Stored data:
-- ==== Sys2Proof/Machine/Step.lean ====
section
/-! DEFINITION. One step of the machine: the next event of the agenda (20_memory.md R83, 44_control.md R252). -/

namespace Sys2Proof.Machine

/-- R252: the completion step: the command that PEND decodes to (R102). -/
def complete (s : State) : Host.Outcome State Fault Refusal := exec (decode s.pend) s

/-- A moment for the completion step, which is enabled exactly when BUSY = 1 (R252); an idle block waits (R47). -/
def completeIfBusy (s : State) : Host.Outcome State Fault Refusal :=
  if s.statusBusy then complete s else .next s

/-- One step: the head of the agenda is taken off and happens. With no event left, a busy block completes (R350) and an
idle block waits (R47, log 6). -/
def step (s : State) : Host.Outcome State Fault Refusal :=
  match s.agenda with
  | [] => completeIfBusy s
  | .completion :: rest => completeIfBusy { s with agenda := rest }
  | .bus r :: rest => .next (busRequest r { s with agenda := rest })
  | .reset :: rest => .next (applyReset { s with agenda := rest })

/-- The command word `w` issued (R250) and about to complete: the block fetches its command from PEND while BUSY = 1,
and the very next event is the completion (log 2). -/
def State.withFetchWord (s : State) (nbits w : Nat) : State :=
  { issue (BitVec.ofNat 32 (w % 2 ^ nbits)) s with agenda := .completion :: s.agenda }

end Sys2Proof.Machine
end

...

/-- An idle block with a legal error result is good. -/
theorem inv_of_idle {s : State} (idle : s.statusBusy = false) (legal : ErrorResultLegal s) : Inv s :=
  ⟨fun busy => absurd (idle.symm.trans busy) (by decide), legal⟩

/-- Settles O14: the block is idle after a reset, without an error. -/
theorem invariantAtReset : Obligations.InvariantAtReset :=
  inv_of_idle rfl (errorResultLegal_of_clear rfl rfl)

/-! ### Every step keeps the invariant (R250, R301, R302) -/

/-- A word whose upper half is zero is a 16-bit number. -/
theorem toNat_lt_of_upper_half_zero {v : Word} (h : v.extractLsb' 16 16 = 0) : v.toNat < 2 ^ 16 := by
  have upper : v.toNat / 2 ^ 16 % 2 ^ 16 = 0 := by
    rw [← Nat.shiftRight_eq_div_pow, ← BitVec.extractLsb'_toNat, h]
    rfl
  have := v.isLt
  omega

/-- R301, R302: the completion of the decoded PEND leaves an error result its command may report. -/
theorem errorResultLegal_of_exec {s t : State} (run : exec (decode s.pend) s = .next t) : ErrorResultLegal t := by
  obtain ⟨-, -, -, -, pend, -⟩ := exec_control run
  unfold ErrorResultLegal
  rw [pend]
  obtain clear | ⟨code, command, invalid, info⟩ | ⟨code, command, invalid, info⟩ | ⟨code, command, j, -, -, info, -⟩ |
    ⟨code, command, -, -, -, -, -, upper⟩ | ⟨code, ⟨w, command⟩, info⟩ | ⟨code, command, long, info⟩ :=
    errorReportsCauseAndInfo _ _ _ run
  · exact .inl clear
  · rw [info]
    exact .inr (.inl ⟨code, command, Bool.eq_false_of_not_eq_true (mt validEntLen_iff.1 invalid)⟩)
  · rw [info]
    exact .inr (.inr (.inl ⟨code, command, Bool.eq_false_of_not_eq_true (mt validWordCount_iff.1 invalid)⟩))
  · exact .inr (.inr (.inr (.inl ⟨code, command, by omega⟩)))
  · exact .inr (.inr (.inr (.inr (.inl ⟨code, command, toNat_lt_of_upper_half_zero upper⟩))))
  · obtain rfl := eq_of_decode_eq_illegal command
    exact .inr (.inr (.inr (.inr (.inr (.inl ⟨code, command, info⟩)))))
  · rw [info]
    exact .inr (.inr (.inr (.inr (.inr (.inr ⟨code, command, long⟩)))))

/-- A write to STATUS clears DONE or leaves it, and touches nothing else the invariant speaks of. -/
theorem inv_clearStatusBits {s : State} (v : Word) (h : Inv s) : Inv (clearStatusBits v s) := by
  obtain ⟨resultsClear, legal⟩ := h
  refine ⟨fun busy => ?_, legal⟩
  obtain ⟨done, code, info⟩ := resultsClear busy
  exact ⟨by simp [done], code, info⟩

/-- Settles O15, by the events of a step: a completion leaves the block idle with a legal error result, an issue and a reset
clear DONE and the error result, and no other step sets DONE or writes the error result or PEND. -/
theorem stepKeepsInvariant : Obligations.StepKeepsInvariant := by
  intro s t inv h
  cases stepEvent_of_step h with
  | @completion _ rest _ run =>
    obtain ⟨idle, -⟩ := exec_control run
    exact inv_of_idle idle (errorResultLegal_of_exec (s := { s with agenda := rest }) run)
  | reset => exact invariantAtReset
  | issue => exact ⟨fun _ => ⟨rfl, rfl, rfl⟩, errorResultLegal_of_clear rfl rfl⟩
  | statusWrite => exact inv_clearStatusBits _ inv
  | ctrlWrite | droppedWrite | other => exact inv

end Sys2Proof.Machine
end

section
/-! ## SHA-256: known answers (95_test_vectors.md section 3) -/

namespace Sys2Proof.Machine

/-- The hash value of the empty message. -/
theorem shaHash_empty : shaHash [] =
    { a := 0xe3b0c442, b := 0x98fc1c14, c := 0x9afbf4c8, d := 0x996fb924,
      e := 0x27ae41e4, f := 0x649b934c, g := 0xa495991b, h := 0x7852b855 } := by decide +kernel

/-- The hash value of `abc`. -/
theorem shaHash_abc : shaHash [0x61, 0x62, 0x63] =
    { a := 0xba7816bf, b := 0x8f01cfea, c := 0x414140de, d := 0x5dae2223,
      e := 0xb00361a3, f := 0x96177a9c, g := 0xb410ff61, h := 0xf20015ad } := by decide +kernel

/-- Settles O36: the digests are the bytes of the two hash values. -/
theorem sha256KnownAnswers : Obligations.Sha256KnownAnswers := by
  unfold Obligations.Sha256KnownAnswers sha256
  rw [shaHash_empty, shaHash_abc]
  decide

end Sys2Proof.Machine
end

...

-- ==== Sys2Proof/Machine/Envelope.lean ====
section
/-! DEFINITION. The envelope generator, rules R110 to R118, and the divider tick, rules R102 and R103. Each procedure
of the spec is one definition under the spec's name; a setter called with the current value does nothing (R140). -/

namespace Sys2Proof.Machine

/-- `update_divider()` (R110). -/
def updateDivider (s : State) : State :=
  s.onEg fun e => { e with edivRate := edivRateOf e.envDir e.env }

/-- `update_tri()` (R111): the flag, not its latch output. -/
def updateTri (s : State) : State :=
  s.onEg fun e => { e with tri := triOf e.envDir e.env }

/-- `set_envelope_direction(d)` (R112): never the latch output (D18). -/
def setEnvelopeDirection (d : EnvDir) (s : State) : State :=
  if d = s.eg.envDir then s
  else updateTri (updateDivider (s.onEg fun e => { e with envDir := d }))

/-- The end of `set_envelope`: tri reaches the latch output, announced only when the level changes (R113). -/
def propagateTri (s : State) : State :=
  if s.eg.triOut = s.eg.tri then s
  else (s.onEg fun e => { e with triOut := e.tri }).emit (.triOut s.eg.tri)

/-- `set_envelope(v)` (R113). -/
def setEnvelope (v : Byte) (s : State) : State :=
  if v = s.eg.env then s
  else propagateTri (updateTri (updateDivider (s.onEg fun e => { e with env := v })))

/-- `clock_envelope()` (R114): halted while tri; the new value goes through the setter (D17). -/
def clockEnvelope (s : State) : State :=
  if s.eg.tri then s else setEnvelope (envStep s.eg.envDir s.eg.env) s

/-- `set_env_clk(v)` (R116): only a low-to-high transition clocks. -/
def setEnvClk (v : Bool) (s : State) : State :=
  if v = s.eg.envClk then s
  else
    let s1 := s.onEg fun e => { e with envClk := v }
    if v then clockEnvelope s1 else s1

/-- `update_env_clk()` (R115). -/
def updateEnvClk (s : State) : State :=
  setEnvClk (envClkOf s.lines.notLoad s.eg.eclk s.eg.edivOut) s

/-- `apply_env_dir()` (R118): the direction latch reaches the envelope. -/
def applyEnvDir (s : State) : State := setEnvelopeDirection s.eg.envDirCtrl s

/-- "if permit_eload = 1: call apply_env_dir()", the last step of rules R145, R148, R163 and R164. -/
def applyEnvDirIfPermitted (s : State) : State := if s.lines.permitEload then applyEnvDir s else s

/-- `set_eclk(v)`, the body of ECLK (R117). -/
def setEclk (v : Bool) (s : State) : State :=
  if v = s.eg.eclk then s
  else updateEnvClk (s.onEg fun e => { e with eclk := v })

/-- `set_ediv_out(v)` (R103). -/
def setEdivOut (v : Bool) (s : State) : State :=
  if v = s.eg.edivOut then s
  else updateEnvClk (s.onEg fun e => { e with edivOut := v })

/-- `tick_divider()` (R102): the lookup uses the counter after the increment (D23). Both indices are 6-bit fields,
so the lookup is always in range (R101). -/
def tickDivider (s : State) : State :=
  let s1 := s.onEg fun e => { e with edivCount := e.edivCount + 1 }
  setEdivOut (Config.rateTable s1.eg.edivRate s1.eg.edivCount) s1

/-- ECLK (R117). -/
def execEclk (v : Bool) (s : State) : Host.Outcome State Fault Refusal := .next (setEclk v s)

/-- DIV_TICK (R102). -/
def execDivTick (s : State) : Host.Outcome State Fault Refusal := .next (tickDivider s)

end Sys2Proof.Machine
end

EXERCISE BRIEF:
Among the entries above, the lines between the ones containing "of the spec" and "latch output. -/", inclusive, are to be transcribed exactly. No other line is to be given.

RESULT:
of the spec is one definition under the spec's name; a setter called with the current value does nothing (R140). -/

namespace Sys2Proof.Machine

/-- `update_divider()` (R110). -/
def updateDivider (s : State) : State :=
  s.onEg fun e => { e with edivRate := edivRateOf e.envDir e.env }

/-- `update_tri()` (R111): the flag, not its latch output. -/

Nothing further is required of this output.